EXERCISE INPUT:
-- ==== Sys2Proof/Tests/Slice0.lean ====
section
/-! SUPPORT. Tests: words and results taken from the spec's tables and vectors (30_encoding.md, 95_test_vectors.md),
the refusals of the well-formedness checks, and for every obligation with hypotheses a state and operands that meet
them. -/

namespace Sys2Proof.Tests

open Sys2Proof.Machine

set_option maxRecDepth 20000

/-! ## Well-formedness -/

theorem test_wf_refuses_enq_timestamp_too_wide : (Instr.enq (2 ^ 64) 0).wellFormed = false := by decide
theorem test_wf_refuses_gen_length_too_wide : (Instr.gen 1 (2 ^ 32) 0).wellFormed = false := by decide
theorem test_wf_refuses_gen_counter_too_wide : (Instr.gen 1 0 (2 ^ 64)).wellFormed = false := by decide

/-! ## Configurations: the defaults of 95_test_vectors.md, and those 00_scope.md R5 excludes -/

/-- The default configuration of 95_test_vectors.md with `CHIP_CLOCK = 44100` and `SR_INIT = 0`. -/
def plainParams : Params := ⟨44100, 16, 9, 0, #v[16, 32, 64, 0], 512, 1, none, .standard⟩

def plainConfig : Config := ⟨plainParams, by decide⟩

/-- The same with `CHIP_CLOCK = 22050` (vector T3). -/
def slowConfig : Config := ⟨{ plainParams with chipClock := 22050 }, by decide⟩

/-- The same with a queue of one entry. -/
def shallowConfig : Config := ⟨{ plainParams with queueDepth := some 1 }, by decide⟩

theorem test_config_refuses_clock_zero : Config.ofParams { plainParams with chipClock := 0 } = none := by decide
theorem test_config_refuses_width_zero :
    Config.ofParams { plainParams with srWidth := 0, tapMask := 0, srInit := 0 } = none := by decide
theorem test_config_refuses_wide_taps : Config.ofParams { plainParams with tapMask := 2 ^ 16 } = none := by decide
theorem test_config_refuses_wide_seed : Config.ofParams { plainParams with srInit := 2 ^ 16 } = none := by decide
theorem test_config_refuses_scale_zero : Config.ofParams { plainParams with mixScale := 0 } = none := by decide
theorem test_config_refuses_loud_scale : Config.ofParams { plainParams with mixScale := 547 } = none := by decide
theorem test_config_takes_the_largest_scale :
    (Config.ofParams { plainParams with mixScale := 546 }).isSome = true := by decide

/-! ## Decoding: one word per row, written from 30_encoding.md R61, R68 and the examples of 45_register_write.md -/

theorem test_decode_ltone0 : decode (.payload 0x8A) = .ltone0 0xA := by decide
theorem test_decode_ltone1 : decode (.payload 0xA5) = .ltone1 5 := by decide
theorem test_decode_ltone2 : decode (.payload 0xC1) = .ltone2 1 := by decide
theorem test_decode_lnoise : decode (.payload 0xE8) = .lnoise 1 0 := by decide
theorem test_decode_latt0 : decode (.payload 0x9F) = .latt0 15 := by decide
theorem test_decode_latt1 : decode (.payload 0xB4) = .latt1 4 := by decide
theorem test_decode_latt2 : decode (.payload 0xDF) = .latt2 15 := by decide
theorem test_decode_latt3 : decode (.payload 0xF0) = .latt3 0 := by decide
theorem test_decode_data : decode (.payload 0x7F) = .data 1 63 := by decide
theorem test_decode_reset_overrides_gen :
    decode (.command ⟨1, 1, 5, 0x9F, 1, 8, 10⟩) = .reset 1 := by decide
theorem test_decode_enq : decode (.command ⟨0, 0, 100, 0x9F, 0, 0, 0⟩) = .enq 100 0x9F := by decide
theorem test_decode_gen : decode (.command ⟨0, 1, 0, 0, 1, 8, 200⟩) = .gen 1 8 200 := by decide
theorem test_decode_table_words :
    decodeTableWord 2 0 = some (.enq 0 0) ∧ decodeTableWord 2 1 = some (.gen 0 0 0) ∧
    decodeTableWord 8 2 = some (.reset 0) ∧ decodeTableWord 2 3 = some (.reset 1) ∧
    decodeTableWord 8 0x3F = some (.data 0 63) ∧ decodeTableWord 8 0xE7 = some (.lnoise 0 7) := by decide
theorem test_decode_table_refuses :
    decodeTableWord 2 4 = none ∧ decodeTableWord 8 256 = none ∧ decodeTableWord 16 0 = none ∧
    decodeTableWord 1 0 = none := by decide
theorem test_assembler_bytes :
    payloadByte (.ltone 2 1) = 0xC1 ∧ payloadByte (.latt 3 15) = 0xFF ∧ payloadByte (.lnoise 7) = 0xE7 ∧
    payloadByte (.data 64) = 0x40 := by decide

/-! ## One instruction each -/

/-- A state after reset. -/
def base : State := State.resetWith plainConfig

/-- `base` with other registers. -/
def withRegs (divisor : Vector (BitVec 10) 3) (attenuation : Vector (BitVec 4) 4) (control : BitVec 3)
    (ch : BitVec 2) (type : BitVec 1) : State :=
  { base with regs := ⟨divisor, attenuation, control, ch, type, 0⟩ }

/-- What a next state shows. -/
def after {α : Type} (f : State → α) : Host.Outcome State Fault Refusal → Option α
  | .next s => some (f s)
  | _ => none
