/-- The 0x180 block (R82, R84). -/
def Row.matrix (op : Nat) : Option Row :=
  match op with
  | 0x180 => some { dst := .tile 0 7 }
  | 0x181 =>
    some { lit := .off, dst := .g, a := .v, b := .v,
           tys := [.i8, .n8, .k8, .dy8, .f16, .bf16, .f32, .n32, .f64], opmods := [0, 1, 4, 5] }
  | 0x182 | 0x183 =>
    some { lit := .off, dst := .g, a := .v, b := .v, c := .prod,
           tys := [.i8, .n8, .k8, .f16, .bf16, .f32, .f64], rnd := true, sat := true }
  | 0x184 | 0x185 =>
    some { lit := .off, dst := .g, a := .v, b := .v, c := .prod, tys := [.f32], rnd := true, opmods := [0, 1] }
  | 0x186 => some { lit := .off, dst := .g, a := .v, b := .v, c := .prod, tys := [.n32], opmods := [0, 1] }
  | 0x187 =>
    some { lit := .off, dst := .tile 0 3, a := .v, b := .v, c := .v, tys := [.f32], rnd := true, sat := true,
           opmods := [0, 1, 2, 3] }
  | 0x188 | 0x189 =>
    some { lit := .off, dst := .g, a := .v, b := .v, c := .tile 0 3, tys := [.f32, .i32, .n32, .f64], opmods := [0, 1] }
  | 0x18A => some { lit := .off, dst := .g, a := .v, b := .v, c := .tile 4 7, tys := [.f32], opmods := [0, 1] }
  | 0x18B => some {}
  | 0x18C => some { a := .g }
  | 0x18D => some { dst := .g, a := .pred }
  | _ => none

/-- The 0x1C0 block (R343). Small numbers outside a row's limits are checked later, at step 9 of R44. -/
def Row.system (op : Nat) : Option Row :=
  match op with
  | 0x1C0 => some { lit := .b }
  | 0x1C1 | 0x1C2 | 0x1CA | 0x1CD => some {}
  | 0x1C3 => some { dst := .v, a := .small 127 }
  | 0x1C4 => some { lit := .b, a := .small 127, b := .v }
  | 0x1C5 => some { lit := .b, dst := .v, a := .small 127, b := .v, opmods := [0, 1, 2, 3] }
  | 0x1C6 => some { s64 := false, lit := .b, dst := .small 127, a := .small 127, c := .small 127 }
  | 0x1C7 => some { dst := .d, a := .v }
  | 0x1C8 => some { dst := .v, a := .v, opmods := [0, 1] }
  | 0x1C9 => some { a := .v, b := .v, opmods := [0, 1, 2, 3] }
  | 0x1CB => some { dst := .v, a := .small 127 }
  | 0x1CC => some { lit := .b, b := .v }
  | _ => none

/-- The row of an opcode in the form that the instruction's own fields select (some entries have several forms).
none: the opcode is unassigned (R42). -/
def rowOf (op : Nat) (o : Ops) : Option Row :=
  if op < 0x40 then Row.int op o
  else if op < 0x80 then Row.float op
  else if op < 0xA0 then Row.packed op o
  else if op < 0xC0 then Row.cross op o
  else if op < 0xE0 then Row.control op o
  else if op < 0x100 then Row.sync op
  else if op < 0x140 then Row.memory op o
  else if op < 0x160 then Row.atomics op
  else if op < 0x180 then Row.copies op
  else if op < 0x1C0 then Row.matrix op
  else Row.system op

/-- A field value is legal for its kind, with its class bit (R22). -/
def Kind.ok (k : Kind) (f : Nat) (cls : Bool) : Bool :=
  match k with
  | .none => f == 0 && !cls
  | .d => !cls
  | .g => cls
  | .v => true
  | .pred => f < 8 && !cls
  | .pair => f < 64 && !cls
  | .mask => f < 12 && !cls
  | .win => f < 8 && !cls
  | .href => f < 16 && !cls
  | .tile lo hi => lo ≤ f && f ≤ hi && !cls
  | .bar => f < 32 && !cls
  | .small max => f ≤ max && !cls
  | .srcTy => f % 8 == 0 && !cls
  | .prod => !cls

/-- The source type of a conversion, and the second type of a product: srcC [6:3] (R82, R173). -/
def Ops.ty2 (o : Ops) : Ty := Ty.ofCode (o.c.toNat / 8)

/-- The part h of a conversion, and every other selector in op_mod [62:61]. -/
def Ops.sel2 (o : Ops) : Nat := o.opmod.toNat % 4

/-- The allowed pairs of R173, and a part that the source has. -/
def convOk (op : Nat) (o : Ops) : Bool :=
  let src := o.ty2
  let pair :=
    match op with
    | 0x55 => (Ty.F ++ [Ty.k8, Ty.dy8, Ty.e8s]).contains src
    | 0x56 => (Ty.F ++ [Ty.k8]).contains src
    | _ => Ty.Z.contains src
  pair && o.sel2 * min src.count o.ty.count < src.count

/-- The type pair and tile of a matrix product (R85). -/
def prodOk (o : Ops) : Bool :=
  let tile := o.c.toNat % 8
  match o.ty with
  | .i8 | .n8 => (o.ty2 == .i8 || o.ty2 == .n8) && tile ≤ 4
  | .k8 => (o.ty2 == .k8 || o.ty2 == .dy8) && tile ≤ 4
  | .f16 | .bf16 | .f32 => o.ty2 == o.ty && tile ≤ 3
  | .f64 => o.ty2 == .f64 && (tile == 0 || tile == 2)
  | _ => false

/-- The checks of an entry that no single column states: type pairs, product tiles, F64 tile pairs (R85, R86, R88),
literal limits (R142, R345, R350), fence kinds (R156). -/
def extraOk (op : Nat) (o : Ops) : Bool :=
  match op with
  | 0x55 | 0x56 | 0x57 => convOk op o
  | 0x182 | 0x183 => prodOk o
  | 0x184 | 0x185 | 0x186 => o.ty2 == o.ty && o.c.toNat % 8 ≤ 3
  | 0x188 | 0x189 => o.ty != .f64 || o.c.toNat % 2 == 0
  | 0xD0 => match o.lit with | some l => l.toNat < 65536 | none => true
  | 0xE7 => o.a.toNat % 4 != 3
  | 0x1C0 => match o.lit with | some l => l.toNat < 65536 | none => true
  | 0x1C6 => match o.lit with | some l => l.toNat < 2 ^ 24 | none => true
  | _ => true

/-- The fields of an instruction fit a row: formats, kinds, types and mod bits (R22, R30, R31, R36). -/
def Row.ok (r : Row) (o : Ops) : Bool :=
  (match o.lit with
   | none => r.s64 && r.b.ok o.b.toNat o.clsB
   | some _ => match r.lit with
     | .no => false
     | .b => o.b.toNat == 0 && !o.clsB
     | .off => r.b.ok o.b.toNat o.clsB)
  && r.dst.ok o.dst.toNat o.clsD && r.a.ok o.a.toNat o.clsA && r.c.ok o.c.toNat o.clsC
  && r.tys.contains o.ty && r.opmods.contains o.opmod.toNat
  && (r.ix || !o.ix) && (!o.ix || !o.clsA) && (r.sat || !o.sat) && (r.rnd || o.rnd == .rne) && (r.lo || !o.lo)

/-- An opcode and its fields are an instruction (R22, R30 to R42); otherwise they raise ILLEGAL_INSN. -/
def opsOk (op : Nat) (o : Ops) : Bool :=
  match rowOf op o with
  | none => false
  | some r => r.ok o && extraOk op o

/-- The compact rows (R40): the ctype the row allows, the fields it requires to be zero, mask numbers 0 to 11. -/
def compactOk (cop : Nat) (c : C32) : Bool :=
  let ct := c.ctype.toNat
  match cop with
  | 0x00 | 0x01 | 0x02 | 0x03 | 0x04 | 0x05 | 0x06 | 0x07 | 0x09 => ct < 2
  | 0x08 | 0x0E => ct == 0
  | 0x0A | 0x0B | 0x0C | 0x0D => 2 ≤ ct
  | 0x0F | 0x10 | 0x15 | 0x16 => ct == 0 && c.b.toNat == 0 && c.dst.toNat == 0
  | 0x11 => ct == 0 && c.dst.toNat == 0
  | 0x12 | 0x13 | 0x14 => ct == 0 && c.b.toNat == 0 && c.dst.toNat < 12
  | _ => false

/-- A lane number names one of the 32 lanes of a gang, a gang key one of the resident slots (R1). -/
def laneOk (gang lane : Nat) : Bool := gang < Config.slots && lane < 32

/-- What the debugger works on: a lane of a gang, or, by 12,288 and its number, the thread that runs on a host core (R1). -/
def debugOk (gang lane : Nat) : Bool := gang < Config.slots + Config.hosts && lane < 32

YOUR GOAL: Would you copy out each line of the records above where the word "else" occurs?

TASK RESULT:
  else if op < 0x80 then Row.float op
  else if op < 0xA0 then Row.packed op o
  else if op < 0xC0 then Row.cross op o
  else if op < 0xE0 then Row.control op o
  else if op < 0x100 then Row.sync op
  else if op < 0x140 then Row.memory op o
  else if op < 0x160 then Row.atomics op
  else if op < 0x180 then Row.copies op
  else if op < 0x1C0 then Row.matrix op
  else Row.system op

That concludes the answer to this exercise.